I balk at the idea of writing this post, but it's been on my mind a lot, so here goes. If you didn't see, a few weeks ago, I posted a link to a script I've spent the last half of a year or more working on. It's the first issue of a series I'm calling Heartbreak World and, seeing as I've spent a whole lot of time making it as best I can, I have a lot of myself tied up into it. (Head here if you haven't checked it out yet)
I've received a few pieces of feedback from people who read it once it was posted and even more from people I sent copies to in advance. Most of it has been fairly positive.
My parents though, they just asked me about using "that word."
A little recap if you haven't read it. In the script, I'm not writing myself. I'm not writing about myself or in my own voice (hopefully) or even about someone I know.
It's someone made up. Who thinks and acts and talks in a (hopefully) relatable way, but not like me. There are even some characters in later issues who are bad. Awful, in fact. They're even less like me (again, hopefully).
So these characters, they have a certain way of talking. Some of them use profanity. Harsh situations sometimes lead to harsh language.
This is what my parents were asking about.
Maybe it's a detached artist perspective, but characters created by me using these words is not the same as me using these words. To push the analogy to the breaking point, a man created by God swearing is not the same as God swearing.
I'm not going to defend the use of any of these words though. I wouldn't recommend saying them to anyone without some serious thought into it. That's not even what I've been thinking about for these few weeks since they questioned me about it.
What I have been thinking about, instead, is how asking why I "had to use that word" was the only comment I received from them. It's like that little trick I heard a pastor use one time where he says a curse word, in a sermon, and then tells people that the worst part is they care more about his use of that certain word than the actual issue at hand.
I don't like that it seems like they cared more about these imaginary characters in an imaginary world saying a word they didn't like than the fact that I spent not a small amount of my life making all of this up.
Now, don't think I'm telling you this to accuse my parents of doing anything wrong. I've put off writing this because I know that inevitably my mom is going to feel bad.
Mom, when you read this, I don't want you to feel bad.
Why I had to write this, I think, is because it bugged me. That tends to be what this blog is about. Things that bother me.
It bothered me that something that's taken months of my life to make didn't receive any more attention than that. That the one small four-letter part became more important than the whole. That the whole forest wasn't commented on, just one little tree.
It diminished a lot of work (and I swear I do work at this writing thing) to one obscenity.
It's possible my writing will never be for my parents, if you want to think of it that way. It might not be their style.
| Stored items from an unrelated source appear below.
-- ==== Sys2Proof/Certificates/Slice0/Obligations.lean ====
section
/-! DEFINITION. The statements for the provers. Each docstring names the rule of spec/ that the statement follows. -/

open Sys2Proof Sys2Proof.Machine

/-! ### Encoding -/

/-- R41 to R45: decoding the word of an operation gives it back, for every operation and every operand value. -/
def Obligations.DecodeOfEncode : Prop :=
  ∀ i : Instr, decode (encode i) = .ok i

/-- R41 to R45: a word that decodes is the word of the operation it decodes to, so no bit of it is dropped. -/
def Obligations.EncodeOfDecode : Prop :=
  ∀ (w : InWord) (i : Instr), decode w = .ok i → encode i = w

/-- R47, R48: of the words of the five formats, exactly the event words of kind 11 and the TICK and RESET words with a
nonzero payload are rejected, each by its name; every other event word, and every word of the other four formats,
decodes to an operation. -/
def Obligations.RejectedWordsAreTheReservedOnes : Prop :=
  (∀ w : BitVec 30,
    (decode (.event w) = .rejected .reservedKind ↔ w.getLsbD 29 = true ∧ w.getLsbD 28 = true) ∧
    (decode (.event w) = .rejected .reservedPayload ↔
      w.getLsbD 29 ≠ w.getLsbD 28 ∧ ∃ k : Nat, k < 28 ∧ w.getLsbD k = true) ∧
    ((∃ i : Instr, decode (.event w) = .ok i) ↔
      (w.getLsbD 29 = false ∧ w.getLsbD 28 = false) ∨
      (w.getLsbD 29 ≠ w.getLsbD 28 ∧ ∀ k : Nat, k < 28 → w.getLsbD k = false))) ∧
  (∀ w : BitVec 5, ∃ i : Instr, decode (.segIn w) = .ok i) ∧
  (∀ w : BitVec 2, ∃ i : Instr, decode (.selIn w) = .ok i) ∧
  (∀ w : BitVec 17, ∃ i : Instr, decode (.compose w) = .ok i) ∧
  (∀ w : BitVec 16, ∃ i : Instr, decode (.frame w) = .ok i)

/-- R45, R48: the kind bits alone tell the event: 00 is STEP, 01 is TICK, 10 is RESET. -/
def Obligations.EventKindTellsTheEvent : Prop :=
  ∀ (w : BitVec 30) (i : Instr), decode (.event w) = .ok i →
    (w.extractLsb' 28 2 = 0#2 ↔ isStep i = true) ∧
    (w.extractLsb' 28 2 = 1#2 ↔ i = .tick) ∧
    (w.extractLsb' 28 2 = 2#2 ↔ i = .reset)

/-- Words written out from the pattern strings of R41 to R45 (95_test_vectors.md sections 2.1 to 2.5) decode to the
operations they stand for. -/
def Obligations.WrittenOutWordsDecode : Prop :=
  decode (.segIn 0b10010#5) = .ok (.segenc 2 true) ∧
  decode (.selIn 0b10#2) = .ok (.digsel 2) ∧
  decode (.compose 0x0407D#17) = .ok (.composeTime 1 125) ∧
  decode (.compose 0x1E70F#17) = .ok (.composeVolt 3 9999) ∧
  decode (.frame 0xC0FE#16) = .ok (.shiftout 0xC0 0xFE) ∧
  decode (.event 0x05DBC000#30) = .ok (.step .time 5999 0) ∧
  decode (.event 0x08000672#30) = .ok (.step .voltage 0 1650) ∧
  decode (.event 0x10000000#30) = .ok .tick ∧
  decode (.event 0x20000000#30) = .ok .reset

/-! ### Fetching -/

/-- R38 applies events one at a time; that the next one is the first word of the list `pending` is the model's choice
(DESIGN CHOICE, log 3). When that word decodes, a step is its operation on the state without the word; nothing else
happens around it. -/
def Obligations.StepRunsDecodedOperation : Prop :=
  ∀ (s : State) (w : InWord) (rest : List InWord) (i : Instr),
    s.pending = w :: rest → decode w = .ok i → step s = exec i { s with pending := rest }

/-- R47, with the next word at the head of `pending` (the model's choice, log 3): a step on a reserved event word is
refused by name, which is the model's refusal mark (DEDUCED, log 12). -/
def Obligations.StepRefusesReservedWords : Prop :=
  ∀ (s : State) (w : BitVec 30) (rest : List InWord), s.pending = .event w :: rest →
    (w.extractLsb' 28 2 = 3#2 → step s = .refused .reservedEventKind) ∧
    (w.extractLsb' 28 2 = 1#2 → w.extractLsb' 0 28 ≠ 0#28 → step s = .refused .reservedEventPayload) ∧
    (w.extractLsb' 28 2 = 2#2 → w.extractLsb' 0 28 ≠ 0#28 → step s = .refused .reservedEventPayload)

/-- The model's choice (log 4): with no word presented, nothing happens. -/
def Obligations.StepWithoutEventKeepsState : Prop :=
  ∀ s : State, s.pending = [] → step s = .next s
It might not for the people who taught me in high school or the ones I see Sunday mornings at church or a thousand other people I meet in my life. It doesn't have to be for you.
But understand that I can't let it be diminished. I can't let you reduce it to anything less than what it is.
It's imperfect and young and maybe it's not even that good. Yet.
But it's what I have to show for my life so far. It is the work that I have done.
It's my life's work. All you have to do is treat it as such.